But this might be less convenient pre-Java 8, because static methods are not allowed in interfaces prior to Java 8, hence you cannot place static factory methods directly in the implemented interface.

Specialized class

Your class shouldn't be a generic class, like java.util.Map. It could be specialized for your use case:

@KolobokeMap
abstract class Tickers implements Map<String, String> {
    static Tickers withExpectedSize(int expectedSize) {
        return new KolobokeTickers(expectedSize);
    }
}

Usage:

Tickers tickers = Tickers.withExpectedSize(10);
tickers.put("AAPL", "Apple, Inc.");

More reasonable static factory methods

More examples of useful static factory methods, that you could write for your class:

@KolobokeMap
abstract class Tickers implements Map<String, String> {
    static Tickers withExpectedSize(int expectedSize) {
        return new KolobokeTickers(expectedSize);
    }

    static Tickers of() {
        return withExpectedSize(10);
    }

    static Tickers fromMap(Map<String, String> m) {
        Tickers tickers = withExpectedSize(m.size());
        tickers.putAll(m);
        return tickers;
    }
}

Reduce API

Your class shouldn't extend java.util.Map. You could declare just a few abstract methods "from Map interface" that you need directly in your class, and Koloboke Compile will generate a smaller class, that implements only those methods:

@KolobokeMap
abstract class Cache<K, V> {
    static <K, V> Cache<K, V> withExpectedSize(int expectedSize) {
        return new KolobokeCache<K, V>(expectedSize);
    }

    abstract V put(K key, V value);

    abstract V get(K key);

    abstract void clear();

    abstract int size();
}

In fact Koloboke Compile doesn't care about superclasses or superinterfaces of the @KolobokeMap- or @KolobokeSet-annotated class.
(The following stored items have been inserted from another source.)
/-- An instruction that reads written lanes only, and whose writes do not overlap, keeps two states in
agreement whatever the free values. -/
theorem exec_agreeOnWritten_of_readsWritten {i : Instr} (h : s.agreeOnWritten t)
    (hr : s.readsWritten i = true) (hd : writesDisjoint i) (hx : exec i s = .next s') :
    ∃ t', exec i t = .next t' ∧ s'.agreeOnWritten t' := by
  have hop : lanesAgree s.operand t.operand i.sources := fun j rk hrk =>
    State.lane_operand_of_agree h (List.all_eq_true.mp hr rk hrk) j
  exact exec_agreeOnWritten h hop
    (fun ws ho => State.scatter_of_outcome ho hd s.taken t.taken) hx

end Step

/-- Settles O23. With the same free values every operand reads alike, so a step does the same in both states;
without, the lanes that are read do, and disjoint writes leave no free choice. -/
theorem definedResultsIgnoreUnwritten : Obligations.DefinedResultsIgnoreUnwritten :=
  ⟨fun s j _ _ hw => State.lane_operand_of_written s hw j,
    fun _ _ _ h hn hx => step_agreeOnWritten h hn hx,
    fun _ _ _ _ h hr hd hx => exec_agreeOnWritten_of_readsWritten h hr hd hx⟩

end Sys2Proof.Machine
end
It just looks at abstract methods in this class, and overrides them in the generated implementation.

This is a recommended practice to declare just a few methods which you need instead of simply extending/implementing the Map or Set interface.

Note that the get() method in the Cache class is defined with a generic K parameter, while the get() method in the Map interface has an Object parameter. Koloboke Compile recognizes "generified" get(), remove(), contains() (in Set-like classes), containsKey(), etc. methods, all of which have Object parameters in the Java Collections Framework. Koloboke Compile allows both versions ("raw" and "generified") of get(), remove() etc. methods, but if you declare these methods on your own, it is recommended to stick to "generified" versions, because it improves type safety of usage of your class.

Extend API

Koloboke Compile supports not just java.util.Map and java.util.Set interfaces, but their extended versions from the Koloboke Collections API, i. e. HashObjObjMap and HashObjSet. They provide many useful API additions beyond the standard interfaces from the Java Collections Framework:

@KolobokeMap
abstract class ExtendedMap<V> implements HashObjObjMap<String, V> {
    static <V> ExtendedMap<V> withExpectedSize(int expectedSize) {
        return new KolobokeExtendedMap<V>(expectedSize);
    }
}

Usage:

ExtendedMap<String> map = ExtendedMap.withExpectedSize(10);
assertTrue(map.ensureCapacity(1000));
assertTrue(map.shrink());

To make Koloboke Compile to generate useful methods from the Koloboke Collections API, you are not obligated to extend/implement the whole interfaces from the Koloboke Collections API. Again, you should just cherry-pick and declare methods that you need:

@KolobokeMap
abstract class ExtendedMap<V> {
    static <V> ExtendedMap<V> withExpectedSize(int expectedSize) {
        return new KolobokeExtendedMap<V>(expectedSize);
    }

    abstract V get(String key);

    abstract V put(String key, V value);

    abstract int size();

    // java.util.function.BiConsumer if using Java 8+,
    // com.koloboke.function.BiConsumer if using Java 6 or 7
    abstract void forEach(BiConsumer<? super String, ? super V> action);

    // java.util.function.BiPredicate if using Java 8+,
    // com.koloboke.function.BiPredicate if using Java 6 or 7
    abstract boolean removeIf(BiPredicate<? super String, ? super V> predicate);

    abstract boolean shrink();
}

Primitive specializations

If you specialize Map's key and/or value type to a primitive wrapper class on the declaration site, Koloboke Compile will automatically generate an implementation which internally stores keys and/or values in primitive arrays:

@KolobokeMap
abstract class MyIntLongMap implements Map<Integer, Long> {
    static Map<Integer, Long> withExpectedSize(int expectedSize) {
        return new KolobokeMyIntLongMap(expectedSize);
    }
}

Example:

Map<Integer, Long> map = MyIntLongMap.withExpectedSize(10);
// Throws NullPointerException,
// because cannot store null as a primitive long value:
map.put(1, null);

Koloboke Compile (as well as the Koloboke Collections API) supports all Java numeric primitive types: byte, char, short, int, long, float, double, as both keys and values. But it doesn't support primitive boolean keys and values.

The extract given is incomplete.